WASHINGTON — NASA is considering cutting the budget of two of its biggest space telescopes because it faces broader spending reductions for its astrophysics programs.
In an Oct. 13 presentation to the National Academies’ Committee on Astronomy and Astrophysics, Mark Clampin, director of NASA’s astrophysics division, said he was studying unspecified cuts within the operating budgets of the Chandra X-Ray Observatory and Hubble Space Telescope to preserve funding for other priorities within the division.
The potential cuts, he said, are driven by the expectation that his division won’t receive the complete request of nearly $1.56 billion for fiscal 12 months (FY) 2024 due to laws passed in June that caps non-defense discretionary spending for 2024 at 2023 levels, with only a 1% increase for 2025.
“We’re working with the expectation that FY24 budgets stay on the ’23 levels,” he said. “That implies that we now have decided to cut back the budget for missions in prolonged operations, and that’s Chandra and Hubble.”
Clampin declined to say how much the budgets of those two observatories could be cut, or specific impacts on them due to the cuts. He indicated the proposed cuts are still being studied, noting that he was in a position to make a “positive adjustment” for Chandra just within the last week.
Chandra and Hubble are the 2 most costly NASA astrophysics missions to operate after the James Webb Space Telescope. NASA requested $93.3 million for Hubble and $68.7 million for Chandra in its fiscal 12 months 2024 budget proposal, in step with past years’ budgets. Combined, they represent slightly greater than 10% of the fiscal 12 months 2024 budget request for NASA astrophysics.
Also they are among the many two oldest NASA missions, with Hubble launched in 1990 and Chandra in 1999. Clampin suggested that was a reason for reducing their budgets. “Chandra has quite a few issues without delay. It’s becoming increasing difficult to operate,” he said. Insulation on the spacecraft’s exterior is degrading, warming the spacecraft and making operations increasing difficult.
“While Hubble doesn’t have those issues,” he added, “it has been operating for a very long time and it’s a large piece of the astrophysics budget.”
Clampin said he was planning two “mini senior reviews” for Chandra and Hubble, likely in May 2024 after the discharge of the fiscal 12 months 2025 budget proposal. NASA conducts senior reviews to come to a decision whether and how you can extend science spacecraft which have accomplished their primary missions.
Within the last astrophysics senior review in 2022, Chandra and Hubble were effectively exempted, with separate panels studying each mission to search for efficiencies and other improvements slightly that examining if the mission itself needs to be prolonged.
“Hubble and Chandra occupy the highest tier given their immense, broad impact on astronomy,” the ultimate report of the 2022 senior review stated. “Each missions are operating at extremely high efficiency, and although they’re increasingly showing signs of age, each are more likely to proceed to generate world-class science throughout the following half decade, operating in concert with JWST because it begins its flagship role.”
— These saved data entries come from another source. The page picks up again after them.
theorem leastListed_of_gt {l : List Nat} (hl : l ≠ []) {v : Nat} (hv : ∀ x ∈ l, x < v) :
    leastListed l v = l.getLast hl := by
  fun_induction leastListed l v with
  | case1 => exact absurd rfl hl
  | case2 => rfl
  | case3 y rest v hrest hle => exact absurd (hv y List.mem_cons_self) (Nat.not_lt.2 hle)
  | case4 y rest v hrest hgt ih =>
    rw [ih (fun h => hrest h) fun x hx => hv x (List.mem_cons_of_mem y hx), List.getLast_cons]

/-- A function outside the list, or of a ramp or zone that the part does not have. -/
def FnOutside (g : LineFnFields) : Prop :=
  g = .outside ∨ (∃ n : Nat, 4 ≤ n ∧ (g = .encoderA n ∨ g = .encoderB n ∨ g = .rampEnable n)) ∨
    ∃ n : Nat, 8 ≤ n ∧ g = .doorHold n

theorem lineFnOf_eq_none_iff (g : LineFnFields) : lineFnOf g = none ↔ FnOutside g := by
  cases g <;> simp [lineFnOf, FnOutside, index?]

/-- What a function's fields say and what the stored function is. -/
def FnStored : LineFnFields → LineFn → Prop
  | .generalIn, fn => fn = .generalIn
  | .encoderA n, fn => ∃ r : RampId, r.val = n ∧ fn = .encoderA r
  | .encoderB n, fn => ∃ r : RampId, r.val = n ∧ fn = .encoderB r
  | .stopLoop, fn => fn = .stopLoop
  | .alarmButton, fn => fn = .alarmButton
  | .rampEnable n, fn => ∃ r : RampId, r.val = n ∧ fn = .rampEnable r
  | .doorHold n, fn => ∃ z : ZoneId, z.val = n ∧ fn = .doorHold z
  | .unassigned, fn => fn = .unassigned
  | .outside, _ => False

theorem fnStored_of_lineFnOf {g : LineFnFields} {fn : LineFn} (h : lineFnOf g = some fn) : FnStored g fn := by
  have hindexed {m n : Nat} {make : Fin m → LineFn} (hmake : (index? m n).map make = some fn) :
      ∃ i : Fin m, i.val = n ∧ fn = make i := by
    obtain ⟨i, hi, rfl⟩ := Option.map_eq_some_iff.1 hmake
    exact ⟨i, val_of_index? hi, rfl⟩
  cases g with
  | generalIn | stopLoop | alarmButton | unassigned => exact (Option.some.inj h).symm
  | encoderA | encoderB | rampEnable | doorHold => exact hindexed h
  | outside => cases h

/-- A function or a code outside its list or range. -/
def LineOutside (f : LineFields) : Prop :=
  f.fn = .outside ∨ (∃ n : Nat, 4 ≤ n ∧ (f.fn = .encoderA n ∨ f.fn = .encoderB n ∨ f.fn = .rampEnable n)) ∨
    (∃ n : Nat, 8 ≤ n ∧ f.fn = .doorHold n) ∨ ∃ c : Nat, 64 ≤ c ∧ f.code = some c

theorem lineOutside_iff : LineOutside f ↔ FnOutside f.fn ∨ ∃ c : Nat, 64 ≤ c ∧ f.code = some c := by
  simp only [LineOutside, FnOutside, or_assoc]

/-- The fields of an entry that a write stores. -/
structure LineStored (f : LineFields) (e : LineEntry) : Prop where
  fn : FnStored f.fn e.fn
  enable : e.enable = f.enable
  activeHigh : e.activeHigh = f.activeHigh
  code : (e.code.map fun c => c.val) = f.code
  checkTime : e.checkTime = leastListed lineCheckTimes f.checkTime

theorem lineOf_outside (h : LineOutside f) : lineOf f = none := by
  obtain hfn | hcode := lineOutside_iff.1 h
  · simp [lineOf, (lineFnOf_eq_none_iff _).2 hfn]
  · simp [lineOf, maybeIndex?_eq_none_iff.2 hcode]

theorem lineOf_stored (h : ¬LineOutside f) : ∃ e : LineEntry, lineOf f = some e ∧ LineStored f e := by
  obtain ⟨hfn, hcode⟩ := not_or.1 (mt lineOutside_iff.2 h)
  obtain ⟨fn, hfn⟩ := Option.ne_none_iff_exists'.1 (mt (lineFnOf_eq_none_iff f.fn).1 hfn)
  obtain ⟨code, hcode⟩ := Option.ne_none_iff_exists'.1 (mt maybeIndex?_eq_none_iff.1 hcode)
  refine ⟨⟨fn, f.enable, f.activeHigh, leastListed lineCheckTimes f.checkTime, code⟩, by simp [lineOf, hfn, hcode], ?_⟩
  exact
    { fn := fnStored_of_lineFnOf hfn, enable := rfl, activeHigh := rfl, code := maybeIndex?_val hcode
      checkTime := rfl }

end LineFields

/-! ## What a write leaves of the ramps, the outputs and the codes -/

section LineWrite

variable {s t : State} {n : LineId} {e : LineEntry} {r : RampId}

/-- A ramp whose encoder has changed (R147). -/
def RampDyn.lost (d : RampDyn) : RampDyn :=
  { d with
    referenced := false
    state := if d.state = .idle ∨ d.state = .held then .unreferenced else d.state
    meter := 65535, lastPeriod := 65535, bHigh := false }

theorem RampDyn.lost_lost (d : RampDyn) : d.lost.lost = d.lost := by
  by_cases h : d.state = .idle ∨ d.state = .held <;> simp [RampDyn.lost, h]

/-- A write concerns a ramp's encoder: the line's function changes, and the old or the new one is the ramp's. -/
def ConcernsEncoder (old new : LineFn) (r : RampId) : Prop :=
  old ≠ new ∧ (old.encoderOf = some r ∨ new.encoderOf = some r)

theorem loseReference_get (q : RampId) :
    (loseReference q s).rampDyn.get r = if q = r then (s.rampDyn.get r).lost else s.rampDyn.get r := by
  rw [loseReference, State.modRamp_rampDyn, Tab.get_upd]
  split
  · next hqr => rw [hqr]; rfl
  · rfl

theorem encoderChange_frame (old new : LineFn) :
    encoderChange old new s = { s with rampDyn := (encoderChange old new s).rampDyn } := by
  unfold encoderChange
  split
  · rfl
  · dsimp only
    split <;> split <;> rfl

/-- A ramp after an encoder line of function `fn` has been given or taken. -/
def LineFn.passes (fn : LineFn) (r : RampId) (d : RampDyn) : RampDyn := if fn.encoderOf = some r then d.lost else d

/-- A changed function concerns the ramp of the old one, then that of the new one. -/
theorem encoderChange_get {old new : LineFn} (h : old ≠ new) :
    (encoderChange old new s).rampDyn.get r = new.passes r (old.passes r (s.rampDyn.get r)) := by
  have hpass (fn : LineFn) (u : State) :
      (match fn.encoderOf with | none => u | some q => loseReference q u).rampDyn.get r =
        fn.passes r (u.rampDyn.get r) := by
    unfold LineFn.passes
    cases fn.encoderOf with
    | none => rfl
    | some q => simp only [loseReference_get, Option.some.injEq]
  unfold encoderChange
  rw [if_neg h]
  exact (hpass new _).trans (congrArg _ (hpass old s))

theorem encoderChange_concerned {old new : LineFn} (h : ConcernsEncoder old new r) :
    (encoderChange old new s).rampDyn.get r = (s.rampDyn.get r).lost := by
  obtain ⟨hne, hramp⟩ := h
  rw [encoderChange_get hne]
  unfold LineFn.passes
  split_ifs with hnew hold
  · exact RampDyn.lost_lost _
  · rfl
  · rfl
  · simp_all

theorem encoderChange_unconcerned {old new : LineFn} (h : ¬ConcernsEncoder old new r) :
    (encoderChange old new s).rampDyn.get r = s.rampDyn.get r := by
  by_cases hsame : old = new
  · rw [encoderChange, if_pos hsame]
  · obtain ⟨hold, hnew⟩ := not_or.1 fun hramp => h ⟨hsame, hramp⟩
    rw [encoderChange_get hsame, LineFn.passes, if_neg hnew, LineFn.passes, if_neg hold]

/-- A passage of the stop loop to open keeps what a hold keeps: its outputs are ramp enables, DE-ENERGISED. -/
theorem HoldKeeps.judgeLoop {before : State} : HoldKeeps t (judgeLoop before t) := by
  have hoff : HoldKeeps t (deEnergiseEnables t) :=
    { core := rfl
      codes := fun _ => rfl
      outputs := fun m => by
        by_cases henable : (t.lines.get m).fn.isRampEnable = true
        · exact .inr ⟨henable, (Tab.get_of ..).trans (if_pos henable)⟩
        · exact .inl ((Tab.get_of ..).trans (if_neg henable)) }
  unfold Machine.judgeLoop
  split
  · exact hoff.holdAll
  · exact .refl

theorem judgeLoop_still {before : State} (h : (t.rampDyn.get r).state.isActive = false) :
    (judgeLoop before t).rampDyn.get r = t.rampDyn.get r := by
  unfold judgeLoop
  split
  · exact holdAll_rampDyn 2 |>.trans (RampDyn.onHold_still h)
  · rfl

/-- The counts judged across a write in CONFIG set no latch. -/
theorem recount_latch (h : s.device = .config) (old new : Option Code) (c : Code) :
    ((recount old new s).codes.get c).latch = (s.codes.get c).latch := by
  have hjudge (x : Option Code) {u : State} (hu : u.device = .config) :
      ((judgeCount old new x u).codes.get c).latch = (u.codes.get c).latch := by
    cases x with
    | none => rfl
    | some c' => exact setLineCount_latch (fun hservice => absurd hu hservice) _
  by_cases hsame : old = new
  · subst hsame
    rw [recount_same]
  · have hdevice : (judgeCount old new old s).device = .config := by
      rw [judgeCount_frame]
      exact h
    rw [recount_of_ne hsame, hjudge new hdevice, hjudge old h]

/-! ## The write as a whole (R61) -/

/-- The line rewritten, its filter fresh and its output DE-ENERGISED. -/
def State.fresh (s : State) (n : LineId) (e : LineEntry) : State :=
  (s.withLine n e (freshFilter e (s.pins.get n))).setOutput n false

/-- The line rewritten, with the counts judged across the write. -/
def State.recounted (s : State) (n : LineId) (e : LineEntry) : State :=
  recount (activeCode (s.lines.get n) (s.lineDyn.get n)) (activeCode e (freshFilter e (s.pins.get n))) (s.fresh n e)

theorem writeLine_eq :
    writeLine n e s = encoderChange (s.lines.get n).fn e.fn (judgeLoop s (s.recounted n e)) := rfl

theorem recounted_frame :
    s.recounted n e =
      { s.fresh n e with lineCounts := (s.recounted n e).lineCounts, codes := (s.recounted n e).codes } :=
  recount_frame ..

theorem recounted_rampDyn : (s.recounted n e).rampDyn = s.rampDyn := by
  rw [recounted_frame]
  rfl

theorem recounted_device : (s.recounted n e).device = s.device := by
  rw [recounted_frame]
  rfl

theorem writeLine_core : (writeLine n e s).core = (s.recounted n e).core := by
  rw [writeLine_eq, encoderChange_frame]
  exact HoldKeeps.judgeLoop.core

theorem writeLine_kept :
    (writeLine n e s).kept =
      { s.kept with
        lines := Tab.put s.lines n e
        lineDyn := (writeLine n e s).lineDyn
        lineCounts := (writeLine n e s).lineCounts } := by
  have hkept : (writeLine n e s).kept = (s.recounted n e).kept := congrArg Prod.fst writeLine_core
  have hdyn : (writeLine n e s).lineDyn = (s.recounted n e).lineDyn := congrArg Kept.lineDyn hkept
  have hcounts : (writeLine n e s).lineCounts = (s.recounted n e).lineCounts := congrArg Kept.lineCounts hkept
  rw [hdyn, hcounts, hkept, recounted_frame]
  rfl

theorem writeLine_lineDyn : (writeLine n e s).lineDyn = Tab.put s.lineDyn n (freshFilter e (s.pins.get n)) := by
  have hcore : (writeLine n e s).lineDyn = (s.recounted n e).lineDyn := congrArg (·.1.lineDyn) writeLine_core
  rw [hcore, recounted_frame]
  rfl

theorem writeLine_ga : (writeLine n e s).ga = s.ga := by
  have hcore : (writeLine n e s).ga = (s.recounted n e).ga := congrArg (·.2.2) writeLine_core
  rw [hcore, recounted_frame]
  rfl

theorem writeLine_output : (writeLine n e s).outputs.get n = false := by
  have hoff : (s.recounted n e).outputs.get n = false := by
    rw [recounted_frame]
    exact Tab.get_put_self ..
  rw [writeLine_eq, encoderChange_frame]
  obtain hsame | ⟨-, hdropped⟩ := (HoldKeeps.judgeLoop (t := s.recounted n e) (before := s)).outputs n
  · exact hsame.trans hoff
  · exact hdropped

theorem writeLine_latch (h : s.device = .config) (c : Code) :
    ((writeLine n e s).codes.get c).latch = (s.codes.get c).latch := by
  rw [writeLine_eq, encoderChange_frame]
  have hcodes := (HoldKeeps.judgeLoop (t := s.recounted n e) (before := s)).codes (recounted_device.trans h)
  exact (congrArg (fun v => (v.get c).latch) hcodes).trans (recount_latch (s := s.fresh n e) h ..)

theorem writeLine_concerned (h : ConcernsEncoder (s.lines.get n).fn e.fn r) :
    (writeLine n e s).rampDyn.get r = ((judgeLoop s (s.recounted n e)).rampDyn.get r).lost :=
  encoderChange_concerned h

theorem writeLine_concerned_still (h : ConcernsEncoder (s.lines.get n).fn e.fn r)
    (hstill : (s.rampDyn.get r).state.isActive = false) :
    (writeLine n e s).rampDyn.get r = (s.rampDyn.get r).lost := by
  rw [writeLine_concerned h, judgeLoop_still, recounted_rampDyn]
  rw [recounted_rampDyn]
  exact hstill

theorem writeLine_unconcerned_still (h : ¬ConcernsEncoder (s.lines.get n).fn e.fn r)
    (hstill : (s.rampDyn.get r).state.isActive = false) : (writeLine n e s).rampDyn.get r = s.rampDyn.get r := by
  rw [writeLine_eq, encoderChange_unconcerned h, judgeLoop_still, recounted_rampDyn]
  rw [recounted_rampDyn]
  exact hstill

/-! ## The request -/

theorem judgeLineWrite_taken {f : LineFields} (hf : lineOf f = some e) (hconfig : s.device = .config) :
    judgeLineWrite n.val f s = .yes (writeLine n e s) (.lineStored e) := by
  simp only [judgeLineWrite, index?_val, hf, inConfigOnly, if_pos hconfig]

theorem judgeLineWrite_state {f : LineFields} (hf : lineOf f = some e) (hservice : s.device ≠ .config) :
    judgeLineWrite n.val f s = .no .state := by
  simp only [judgeLineWrite, index?_val, hf, inConfigOnly, if_neg hservice]

theorem judgeLineWrite_range {f : LineFields} {i : Nat} (hout : 16 ≤ i ∨ lineOf f = none) :
    judgeLineWrite i f s = .no .range := by
  obtain hi | hf := hout
  · simp only [judgeLineWrite, index?_of_le hi]
  · simp only [judgeLineWrite, hf]
    split
    · next habsurd => cases habsurd
    · rfl

end LineWrite

/-- Settles O25: the request by its judgement, the fields by `lineOf_outside` and `lineOf_stored`; what an accepted
write leaves is said item by item by the lemmas on `writeLine`. -/
theorem lineWriteResetsLine : Obligations.LineWriteResetsLine := by
  unfold Obligations.LineWriteResetsLine
  refine ⟨fun s h n f e hrun hauth hf => ?request, fun f => ⟨lineOf_outside, fun hin => ?stored⟩,
    fun s h n f hrun hauth hout => ?range⟩
  case request =>
    intro reading
    refine ⟨fun hservice => ?_, fun hconfig => ?_⟩
    · exact exec_request_refused (q := .lineWrite n.val f) hrun hauth (judgeLineWrite_state hf hservice)
    · refine ⟨writeLine n e s, exec_request_taken (q := .lineWrite n.val f) (data := fun _ => .lineStored e) hrun hauth
        (judgeLineWrite_taken hf hconfig), writeLine_lineDyn, writeLine_output, writeLine_latch hconfig, writeLine_ga,
        fun r hne hramp => ?_, fun r hstill => ?_, writeLine_kept⟩
      · rw [writeLine_concerned ⟨hne, hramp⟩]
        exact ⟨rfl, rfl, rfl, rfl⟩
      · intro d lost
        refine ⟨fun hlost hstate => ?_, fun hlost hstate => ?_, fun hnot => writeLine_unconcerned_still hnot hstill⟩
        · rw [writeLine_concerned_still hlost hstill]
          exact congrArg (fun x => { d.lost with state := x }) (if_pos hstate)
        · rw [writeLine_concerned_still hlost hstill]
          have hkeeps : ¬(d.state = .idle ∨ d.state = .held) := by
            obtain hstate | hstate := hstate <;> simp [hstate]
          exact congrArg (fun x => { d.lost with state := x }) (if_neg hkeeps)
  case range =>
    exact exec_request_refused (q := .lineWrite n f) hrun hauth (judgeLineWrite_range hout)
  case stored =>
    obtain ⟨e, he, hstored⟩ := lineOf_stored hin
    refine ⟨e, he, ?_, hstored.enable, hstored.activeHigh, hstored.code, ?_⟩
    · have hfn := hstored.fn
      cases hg : f.fn <;> rw [hg] at hfn <;> exact hfn
    · rw [hstored.checkTime]
      have hlast : ∀ x ∈ lineCheckTimes, x ≤ 64 := by decide
      exact ⟨leastListed_mem (by decide) _,
        fun hgt => leastListed_of_gt (by decide) fun x hx => (hlast x hx).trans_lt hgt,
        fun hle => ⟨le_leastListed (x := 64) (by decide) hle, fun x hx => leastListed_le (by decide) hx⟩⟩
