-- ==== Sys2Proof/Machine/SharedMemory.lean ====
section
/-! DEFINITION. The shared memory with its access flags, the mailboxes, the semaphore, the port latches and the
collision-detect register (spec/60_exceptions.md R605 to R624), seen from both cores. -/

namespace Sys2Proof.Machine

/-- `Flag(i)` (R621). -/
def Link.flag (l : Link) (i : Nat) : Bool := l.acc.getLsbD i

/-- The flags with `Flag(i)` set to `b`. -/
def accWith (i : Nat) (b : Bool) (acc : BitVec 192) : BitVec 192 :=
  if b then acc ||| (1#192 <<< i) else acc &&& ~~~(1#192 <<< i)

/-- `ACC[i]` (R43): flags 8i to 8i + 7. -/
def Link.accByte (l : Link) (i : Nat) : Byte := l.acc.extractLsb' (8 * i) 8

/-- `ACC[i] <- v` (R402). -/
def Link.setAccByte (i : Nat) (v : Byte) (l : Link) : Link :=
  { l with acc := (l.acc &&& ~~~(0xFF#192 <<< (8 * i))) ||| (v.setWidth 192 <<< (8 * i)) }

/-- `ramdir[0]`: 0, the sub core produces; 1, the main core produces (R623). -/
def Link.mainProduces (l : Link) : Bool := l.ramdir.getLsbD 0

/-- The event of R609 where `COLLISION_RULE` fires for an access to a shared byte (notes/assumptions/22.md). -/
def Link.collide (p : Params) (a : SharedAccess) (l : Link) : Link :=
  let fires := p.collisionOn && Config.collisionRule a
  { l with collision := orBit0 fires l.collision, intPending := orBit7 fires l.intPending }
where
  /-- `v | 1` if `b` (R609). -/
  orBit0 (b : Bool) (v : Byte) : Byte := if b then v ||| 0x01#8 else v
  /-- Bit 7 of `sub_int_pending` set if `b` (R592, R609). -/
  orBit7 (b : Bool) (v : Byte) : Byte := if b then v ||| 0x80#8 else v

/-- `MainShRead(i)` (R622). -/
def mainShRead (i : Nat) (s : State) : Byte × State :=
  let l := s.link.collide s.params ⟨.main, false, i⟩
  (l.shram.read i, { s with link := { l with acc := if l.mainProduces then l.acc else accWith i false l.acc } })

/-- `MainShWrite(i, v)` (R622). -/
def mainShWrite (i : Nat) (v : Byte) (s : State) : State :=
  let l := s.link.collide s.params ⟨.main, true, i⟩
  { s with link := { l with shram := l.shram.write i v,
                            acc := if l.mainProduces then accWith i true l.acc else l.acc } }

/-- `SubShRead(i)` (R621). -/
def subShRead (i : Nat) (s : State) : Byte × State :=
  let l := s.link.collide s.params ⟨.sub, false, i⟩
  (l.shram.read i, { s with link := { l with acc := if l.mainProduces then accWith i false l.acc else l.acc } })

/-- `SubShWrite(i, v)` (R621). -/
def subShWrite (i : Nat) (v : Byte) (s : State) : State :=
  let l := s.link.collide s.params ⟨.sub, true, i⟩
  { s with link := { l with shram := l.shram.write i v,
                            acc := if l.mainProduces then l.acc else accWith i true l.acc } }

/-- `sub_int_pending[j] <- b`. -/
def Link.setPending (j : Nat) (b : Bool) (l : Link) : Link :=
  { l with intPending := if b then l.intPending ||| (1#8 <<< j) else l.intPending &&& ~~~(1#8 <<< j) }

/-- A main-core read of byte `i` of the shared window (R620). -/
def windowRead (i : Nat) (s : State) : Byte × State :=
  if i < 0xC0 then mainShRead i s
  else if i < 0xD8 then (s.link.accByte (i - 0xC0), s)
  else if i = 0xE0 then (s.link.mboxS2m, s)
  else if i = 0xE1 then (s.link.semaphore, s)
  else if i = 0xE2 then (s.link.latchS2m, s)
  else if i = 0xE3 then (s.link.ramdir, s)
  else (s.params.fill, s)

/-- A main-core write of byte `i` of the shared window (R620, R605). -/
def windowWrite (i : Nat) (v : Byte) (s : State) : State :=
  if i < 0xC0 then mainShWrite i v s
  else if i = 0xE0 then { s with link := Link.setPending 6 true { s.link with mboxM2s := v } }
  else if i = 0xE1 then { s with link.semaphore := v }
  else if i = 0xE2 then { s with link.latchM2s := v }
  else s

end Sys2Proof.Machine
end

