-- ==== Sys2Proof/Machine/Logic.lean ====
section
/-! DEFINITION. The logic, shift, rotate and bit instructions (spec/43_logic_shift_bit.md). -/

namespace Sys2Proof.Machine

/-- The flags of a logic result (R260 to R262). -/
def logicAlu (sz : Size) (r : Word) (old : Nzvc) : Alu := { r := r, f := logicFlags sz r old }

/-- Classes reg and mem of R120. -/
def changeable (ea : EA) : Bool := ea.cls == .reg || ea.cls == .mem

/-- AND (R260). -/
def execAnd (ea : EA) (rd : Reg) (s : State) : Result := intoReg ea rd s fun d v f => logicAlu ea.size (d &&& v) f

/-- OR (R261). -/
def execOr (ea : EA) (rd : Reg) (s : State) : Result := intoReg ea rd s fun d v f => logicAlu ea.size (d ||| v) f

/-- XOR (R262). -/
def execXor (ea : EA) (rd : Reg) (s : State) : Result := intoReg ea rd s fun d v f => logicAlu ea.size (d ^^^ v) f

/-- NOT (R263). -/
def execNot (ea : EA) (s : State) : Result :=
  modifying (changeable ea) ea s fun v s1 => logicAlu ea.size (narrow ea.size (~~~v)) s1.nzvc

/-- SHAL (R270). -/
def execShal (ea : EA) (s : State) : Result := modifying (changeable ea) ea s fun v _ => shalOp ea.size v

/-- SHAR (R271). -/
def execShar (ea : EA) (s : State) : Result := modifying (changeable ea) ea s fun v _ => sharOp ea.size v

/-- SHLL (R272). -/
def execShll (ea : EA) (s : State) : Result := modifying (changeable ea) ea s fun v _ => shllOp ea.size v

/-- SHLR (R273). -/
def execShlr (ea : EA) (s : State) : Result := modifying (changeable ea) ea s fun v _ => shlrOp ea.size v

/-- ROTL (R274). -/
def execRotl (ea : EA) (s : State) : Result := modifying (changeable ea) ea s fun v _ => rotlOp ea.size v

/-- ROTR (R275). -/
def execRotr (ea : EA) (s : State) : Result := modifying (changeable ea) ea s fun v _ => rotrOp ea.size v

/-- ROTXL (R276). -/
def execRotxl (ea : EA) (s : State) : Result := modifying (changeable ea) ea s fun v s1 => rotxlOp ea.size s1.nzvc.c v

/-- ROTXR (R277). -/
def execRotxr (ea : EA) (s : State) : Result := modifying (changeable ea) ea s fun v s1 => rotxrOp ea.size s1.nzvc.c v

/-- BSET `#xx,<EA>` (R281). -/
def execBsetI (b : BitVec 4) (ea : EA) (s : State) : Result :=
  modifying (changeable ea) ea s fun v s1 => bitAlu (bitNumberI ea.size b) (fun v m => v ||| m) v s1

/-- BSET `Rs,<EA>` (R282). -/
def execBsetR (rs : Reg) (ea : EA) (s : State) : Result :=
  modifying (changeable ea) ea s fun v s1 => bitAlu (bitNumberR ea.size (s1.reg rs)) (fun v m => v ||| m) v s1

/-- BCLR `#xx,<EA>` (R283). -/
def execBclrI (b : BitVec 4) (ea : EA) (s : State) : Result :=
  modifying (changeable ea) ea s fun v s1 => bitAlu (bitNumberI ea.size b) (fun v m => v &&& ~~~m) v s1

/-- BCLR `Rs,<EA>` (R284). -/
def execBclrR (rs : Reg) (ea : EA) (s : State) : Result :=
  modifying (changeable ea) ea s fun v s1 => bitAlu (bitNumberR ea.size (s1.reg rs)) (fun v m => v &&& ~~~m) v s1

/-- BNOT `#xx,<EA>` (R285). -/
def execBnotI (b : BitVec 4) (ea : EA) (s : State) : Result :=
  modifying (changeable ea) ea s fun v s1 => bitAlu (bitNumberI ea.size b) (fun v m => v ^^^ m) v s1

/-- BNOT `Rs,<EA>` (R286). -/
def execBnotR (rs : Reg) (ea : EA) (s : State) : Result :=
  modifying (changeable ea) ea s fun v s1 => bitAlu (bitNumberR ea.size (s1.reg rs)) (fun v m => v ^^^ m) v s1

/-- BTST `#xx,<EA>` (R287). -/
def execBtstI (b : BitVec 4) (ea : EA) (s : State) : Result :=
  reading (changeable ea) ea s fun v s1 => s1.setNzvc (bitFlags v (bitNumberI ea.size b) s1.nzvc)

/-- BTST `Rs,<EA>` (R288). -/
def execBtstR (rs : Reg) (ea : EA) (s : State) : Result :=
  reading (changeable ea) ea s fun v s1 => s1.setNzvc (bitFlags v (bitNumberR ea.size (s1.reg rs)) s1.nzvc)

end Sys2Proof.Machine
end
Clampin said any savings from Chandra and Hubble would go to other astrophysics priorities. “What we are attempting to do, though, is protect future missions and developing missions and international partnerships,” he said. That features the Nancy Grace Roman Space Telescope, smaller Explorer-class astrophysics missions, and NASA’s role on missions led by other nations, resembling ESA’s LISA gravitational-wave observatory and the Israeli Ultrasat ultraviolet observatory.
He said he also desired to protect early work on the Habitable Worlds Observatory, the following flagship astrophysics mission after Roman slated to launch within the 2040s. “It’s absolutely fundamental to maintain moving Habitable Worlds Observatory forward,” he said. That features the primary call for proposals to develop key technologies for that giant space telescope and funding teams studying science and technology topics for it.
He added that NASA can be considering “small reductions” to other operating missions, which he didn’t discover, in addition to reductions in technology development spending.
All those plans, he said, were to guard against potential sharp cuts in astrophysics. A Senate version of a commerce, justice and science (CJS) spending bill for fiscal 12 months 2024 would give NASA astrophysics $1.544 billion, in need of the request but still above the $1.51 billion it received in 2023. House appropriators have yet to publicly release details about its CJS spending bill.
“It’s entirely possible once we get an appropriation, given what you see on the news day by day, we may very well be even well below the ’23 level,” he warned the committee. “It’s not a joyful outlook on the market.”